About this exercise
For the listing below, return the line containing "(0x2, 0, 9) := by", the line containing "16 bytes. -/", and all lines in between, exactly as written and nothing else.

Given information
▼▼▼

/-! ## Decoding: words written out from R81 (CNT, reserved, RS2, RS1, RD, OPC) -/

theorem test_decode_nop : decode 0b00000000_0000_0000_0000_0000_00000000 = .ok .nop := by decide
theorem test_decode_fadd : decode 0b00000000_0000_0101_1010_0011_00000001 = .ok (.fadd 3 10 5) := by decide
theorem test_decode_fneg : decode 0b00000000_0000_0000_0010_1110_00000010 = .ok (.fneg 14 2) := by decide
theorem test_decode_fmul : decode 0b00000000_0000_0111_0110_1110_00000011 = .ok (.fmul 14 6 7) := by decide
theorem test_decode_fsqr : decode 0b00000000_0000_0000_0111_1110_00000100 = .ok (.fsqr 14 7) := by decide
theorem test_decode_fcube : decode 0b00000000_0000_0000_0110_1111_00000101 = .ok (.fcube 15 6) := by decide
theorem test_decode_finv : decode 0b00000000_0000_0000_1000_0001_00000110 = .ok (.finv 1 8) := by decide
theorem test_decode_geval : decode 0b00000000_0000_0000_0110_1111_00000111 = .ok (.geval 15 6) := by decide
theorem test_decode_clrw : decode 0b00000000_0000_0000_0000_0000_00001111 = .ok .clrw := by decide
theorem test_decode_validate : decode 0b00000000_0000_0000_0000_0000_00010000 = .ok .validate := by decide
theorem test_decode_h2f : decode 0b10000001_0000_0000_0000_0101_00010001 = .ok (.h2f 5 0x81) := by decide
theorem test_decode_cgen : decode 0b00000000_0000_0000_0000_0000_00010010 = .ok .cgen := by decide
theorem test_decode_schk : decode 0b00000000_0000_0000_0000_0000_00010011 = .ok .schk := by decide
theorem test_decode_select : decode 0b00000000_0000_0000_0000_0000_00010100 = .ok .select := by decide
theorem test_decode_h2c : decode 0b00000000_0000_0000_0000_0000_00100000 = .ok .h2c := by decide

/-- R87, R88: an unused opcode and a nonzero unused field are refused, each by its name. -/
theorem test_decode_refuses :
    decode 0x00000008 = .error .unusedOpcode ∧ decode 0x00100020 = .error .nonzeroUnusedField ∧
    decode 0x00000112 = .error .nonzeroUnusedField := by decide

/-- R64: byte 0 is the least significant; other lengths are no command. -/
theorem test_decode_bytes :
    decodeBytes [0x11, 0x0E, 0x00, 0x07] = .ok (.h2f 14 7) ∧ decodeBytes [0x11, 0x0E, 0x00] = .error .notOneWord := by
  decide

theorem test_table_word :
    decodeTableWord 32 0x07000E11 = some (.h2f 14 7) ∧ decodeTableWord 32 0x08 = none := by decide

/-- R90, R93: assembler lines. -/
theorem test_assemble :
    assemble "FADD" [.reg "s0", .reg "s0", .reg "s1"] = some 0x000FEE01 ∧
    assemble "H2F" [.reg "u", .imm 1] = some 0x01000511 ∧ assemble "H2F" [.reg "u", .imm 256] = none ∧
    assemble "FNEG" [.reg "f14", .reg "b"] = some 0x00002E02 ∧ assemble "FOO" [] = none := by decide

/-! ## One step of each instruction -/

/-- V-CTL-5. -/
theorem test_nop_completes_at_once : view (exec .nop State.reset) (seen 0) = some (0x2, 0, 0) := by decide

/-- V-FA-1. -/
theorem test_fadd_wraps :
    view (exec (.fadd 14 6 7) (running (.fadd 14 6 7) .exec (t23 [(6, 20), (7, 5)]))) (seen 14) = some (0x2, 0, 2) := by
  decide +kernel

/-- V-FA-21: the same register as source and destination. -/
theorem test_fadd_aliased :
    view (exec (.fadd 14 14 14) (running (.fadd 14 14 14) .exec (t23 [(14, 12)]))) (seen 14) = some (0x2, 0, 1) := by
  decide +kernel

/-- V-FA-3. -/
theorem test_fneg : view (exec (.fneg 14 6) (running (.fneg 14 6) .exec (t23 [(6, 5)]))) (seen 14) = some (0x2, 0, 18) := by
  decide +kernel

/-- V-FA-4. -/
theorem test_fneg_zero : view (exec (.fneg 14 6) (running (.fneg 14 6) .exec (t23 []))) (seen 14) = some (0x2, 0, 0) := by
  decide +kernel

/-- V-FA-6. -/
theorem test_fmul :
    view (exec (.fmul 14 6 7) (running (.fmul 14 6 7) .exec (t23 [(6, 22), (7, 22)]))) (seen 14) = some (0x2, 0, 1) := by
  decide +kernel

/-- V-FA-17: P = 2^255 − 19. -/
theorem test_fmul_wide :
    view (exec (.fmul 14 6 7) (running (.fmul 14 6 7) .exec [(0, 2 ^ 255 - 19), (6, 2 ^ 255 - 20), (7, 2 ^ 255 - 20)]))
      (seen 14) = some (0x2, 0, 1) := by
  decide +kernel

/-- V-FA-7. -/
theorem test_fsqr : view (exec (.fsqr 14 7) (running (.fsqr 14 7) .exec (t23 [(7, 22)]))) (seen 14) = some (0x2, 0, 1) := by
  decide +kernel

/-- V-FA-8. -/
theorem test_fcube :
    view (exec (.fcube 14 6) (running (.fcube 14 6) .exec (t23 [(6, 3)]))) (seen 14) = some (0x2, 0, 4) := by
  decide +kernel

/-- V-FA-19: FINV of 2 over P = 2^255 − 19 is (P + 1)/2. -/
theorem test_finv_wide :
    view (exec (.finv 14 6) (running (.finv 14 6) .exec [(0, 2 ^ 255 - 19), (6, 2)])) (seen 14)
      = some (0x2, 0, 2 ^ 254 - 9) := by
  decide +kernel

/-- V-FA-12. -/
theorem test_finv_zero : view (exec (.finv 14 6) (running (.finv 14 6) .exec (t23 []))) (seen 14) = some (0x2, 0, 0) := by
  decide +kernel

/-- V-FA-13. -/
theorem test_geval :
    view (exec (.geval 15 6) (running (.geval 15 6) .exec (t23 [(6, 3)]))) (seen 15) = some (0x2, 0, 8) := by
  decide +kernel

/-- V-FA-15: A = 0 is no error. -/
theorem test_geval_zero_a :
    view (exec (.geval 15 6) (running (.geval 15 6) .exec [(0, 23), (2, 1), (6, 2)])) (seen 15) = some (0x2, 0, 9) := by
  decide +kernel

/-- V-CTL-19: FR3 kept, FR4 and FR15 cleared. -/
theorem test_clrw :
    view (exec .clrw (running .clrw .exec (t23 [(4, 7), (15, 9)]))) (fun t => (seen 4 t, t.reg 3, t.reg 15))
      = some ((0x2, 0, 0), 28, 0) := by
  decide +kernel

/-- V-VAL-4: A = 24 reads as 1. -/
theorem test_validate_passes :
    view (exec .validate (running .validate .validate [(0, 23), (1, 24), (2, 1)])) (seen 1) = some (0x2, 0, 24) := by
  decide +kernel

/-- V-VAL-3: B = 23 reads as 0. -/
theorem test_validate_refuses :
    view (exec .validate (running .validate .validate [(0, 23), (1, 1), (2, 23)])) (seen 2) = some (0x12, 0x1, 23) := by
  decide +kernel

/-- V-H2F-4: ff × 17, counter 7, reduced by N = 28 to 15. -/
theorem test_h2f_reduces :
    view (exec (.h2f 14 7) (withResponse (List.replicate 17 0xFF) (running (.h2f 14 7) .deriveT (t23 [])))) (seen 14)
      = some (0x2, 0, 15) := by
  decide +kernel

/-- V-H2F-9: 16 bytes. -/
theorem test_h2f_short_response :
    view (exec (.h2f 4 0) (withResponse (List.replicate 16 0xFF) (running (.h2f 4 0) .deriveT (t23 [(4, 3)])))) (seen 4)
      = some (0x22, 0x00100002, 3) := by
  decide +kernel

/-- V-CGEN-5: X3F = 0 on T23 with (T, U) = (3, 2). -/
theorem test_cgen_code_form :
    view (exec .cgen (running .cgen .generate (t23 [(4, 3), (5, 2)])))
      (fun t => (seen 6 t, [t.reg 7, t.reg 8, t.reg 9, t.reg 10, t.reg 11]))
      = some ((0x2, 0, 2), [11, 15, 10, 15, 10]) := by
  decide +kernel

/-- V-CGEN-4: X3F = 2. -/
theorem test_cgen_identity_form :
    view (exec .cgen { running .cgen .generate (t23 [(4, 3), (5, 2)]) with ctrl := ⟨.identity, false, false⟩ })
      (fun t => [t.reg 10, t.reg 11]) = some [13, 3] := by
  decide +kernel

/-- V-SCHK-1. -/
theorem test_schk_passes :
    view (exec .schk (running .schk .selfcheck (t23 [(4, 1), (7, 11), (9, 8), (11, 22)]))) (seen 4) = some (0x2, 0, 1) := by
  decide +kernel

/-- V-SCHK-2. -/
theorem test_schk_fails :
    view (exec .schk (running .schk .selfcheck (t23 [(4, 1), (7, 11), (9, 8), (11, 9)]))) (seen 4) = some (0x32, 0x5, 1) := by
  decide +kernel

/-- V-SEL-2: candidate 2 is taken. -/
theorem test_select_second :
    view (exec .select (withRoots false true false 0 10 0 (running .select .select (t23 [(6, 2), (8, 3), (10, 10)]))))
      (fun t => (seen 12 t, t.reg 13)) = some ((0x6, 0, 3), 10) := by
  decide +kernel

/-- V-SEL-5: no candidate is valid. -/
theorem test_select_none :
    view (exec .select (withRoots false false false 0 0 0
      (running .select .select (t23 [(6, 2), (8, 8), (10, 10), (12, 3), (13, 10)])))) (fun t => (seen 12 t, t.reg 13))
      = some ((0x42, 0x7, 0), 0) := by
  decide +kernel

/-- V-H2C-3: a failing self-check clears FR12 and FR13. -/
theorem test_h2c_clears_the_point :
    view (exec .h2c (running .h2c .selfcheck (t101 ++ [(4, 30), (7, 68), (9, 31), (11, 30), (12, 5), (13, 6)])))
      (fun t => (seen 12 t, t.reg 13)) = some ((0x32, 0x5, 0), 0) := by
  decide +kernel

/-- V-H2C-1: u from counter 1 goes to FR5, then GENERATE (resp1 of section 2.2; N = 105 gives 38). -/
theorem test_h2c_derives_u :
    view (exec .h2c (withResponse
      [0x79, 0x97, 0xfa, 0xde, 0x2e, 0xe4, 0xb4, 0x6d, 0x03, 0x4d, 0x22, 0x42, 0x09, 0x81, 0x5b, 0x25, 0xaf]
      (running .h2c .deriveU t101))) (seen 5) = some (0x401, 0, 38) := by
  decide +kernel

/-! ## The collaborators -/

/-- The MIN root of 8 modulo 23 is 10 (§ head); 11 has none. -/
theorem test_sqrt_answers :
    leastRoot 23 8 = some 10 ∧ leastRoot 23 11 = none ∧ leastRoot 23 0 = some 0 ∧ isOddPrime 23 = true ∧
    isOddPrime 25 = false := by decide +kernel

/-- V-H2F-4: the request's label and length. -/
theorem test_kdf_request :
    (kdfRequest 7 (idleWith (t23 []))).info = [0x48, 0x32, 0x43, 0x07, 0x00] ∧
    (kdfRequest 7 (idleWith (t23 []))).outLen = 17 := by decide +kernel

/-- L1-2: L for 255, 381 and 521 bits. -/
theorem test_output_length : outLen (2 ^ 255 - 19) = 48 ∧ outLen (2 ^ 380) = 64 ∧ outLen (2 ^ 520) = 82 := by
  decide +kernel

/-! ## The window -/

/-- V-CTL-1, V-CTL-2. -/
theorem test_id_and_cfg :
    (busRead .w32 0x000 State.reset).env.bus = .data 0x48324301 ∧
    (busRead .w32 0x004 State.reset).env.bus = .data 0x00800100 := by decide

/-- V-CTL-3: X3F = 3 is not stored. -/
theorem test_ctrl_warl : view (busWrite .w32 0x008 0xFFFFFFFF State.reset) (fun t => ctrlWord t.ctrl) = some 0x0000000C := by
  decide

/-- V-CTL-6: an illegal word. -/
theorem test_illegal_word : view (busWrite .w32 0x00C 0x00000008 State.reset) (seen 0) = some (0x52, 0, 0) := by decide

/-- V-CTL-12: a CMD write while BUSY = 1 sets BWE. -/
theorem test_cmd_while_busy :
    view (busWrite .w32 0x00C 0 (running .h2c .validate t101)) (fun t => (statusWord t.status, t.cmdl))
      = some (0x109, 0x20) := by
  decide

/-- V-CTL-15: an 8-bit write gets a bus error. -/
theorem test_narrow_write :
    view (busWrite .w8 0x008 0x7 State.reset) (fun t => (t.env.bus, ctrlWord t.ctrl)) = some (.error, 0) := by decide

/-- V-CTL-17: a write of FR12 clears PV. -/
theorem test_point_write_clears_pv :
    view (busWrite .w32 0xA00 5 { idleWith [(12, 9)] with status := { State.reset.status with pv := true } })
      (fun t => (t.reg 12, t.status.pv)) = some (5, false) := by
  decide +kernel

▲▲▲

Finished exercise
    view (exec (.geval 15 6) (running (.geval 15 6) .exec [(0, 23), (2, 1), (6, 2)])) (seen 15) = some (0x2, 0, 9) := by
  decide +kernel

/-- V-CTL-19: FR3 kept, FR4 and FR15 cleared. -/
theorem test_clrw :
    view (exec .clrw (running .clrw .exec (t23 [(4, 7), (15, 9)]))) (fun t => (seen 4 t, t.reg 3, t.reg 15))
      = some ((0x2, 0, 0), 28, 0) := by
  decide +kernel

/-- V-VAL-4: A = 24 reads as 1. -/
theorem test_validate_passes :
    view (exec .validate (running .validate .validate [(0, 23), (1, 24), (2, 1)])) (seen 1) = some (0x2, 0, 24) := by
  decide +kernel

/-- V-VAL-3: B = 23 reads as 0. -/
theorem test_validate_refuses :
    view (exec .validate (running .validate .validate [(0, 23), (1, 1), (2, 23)])) (seen 2) = some (0x12, 0x1, 23) := by
  decide +kernel

/-- V-H2F-4: ff × 17, counter 7, reduced by N = 28 to 15. -/
theorem test_h2f_reduces :
    view (exec (.h2f 14 7) (withResponse (List.replicate 17 0xFF) (running (.h2f 14 7) .deriveT (t23 [])))) (seen 14)
      = some (0x2, 0, 15) := by
  decide +kernel

/-- V-H2F-9: 16 bytes. -/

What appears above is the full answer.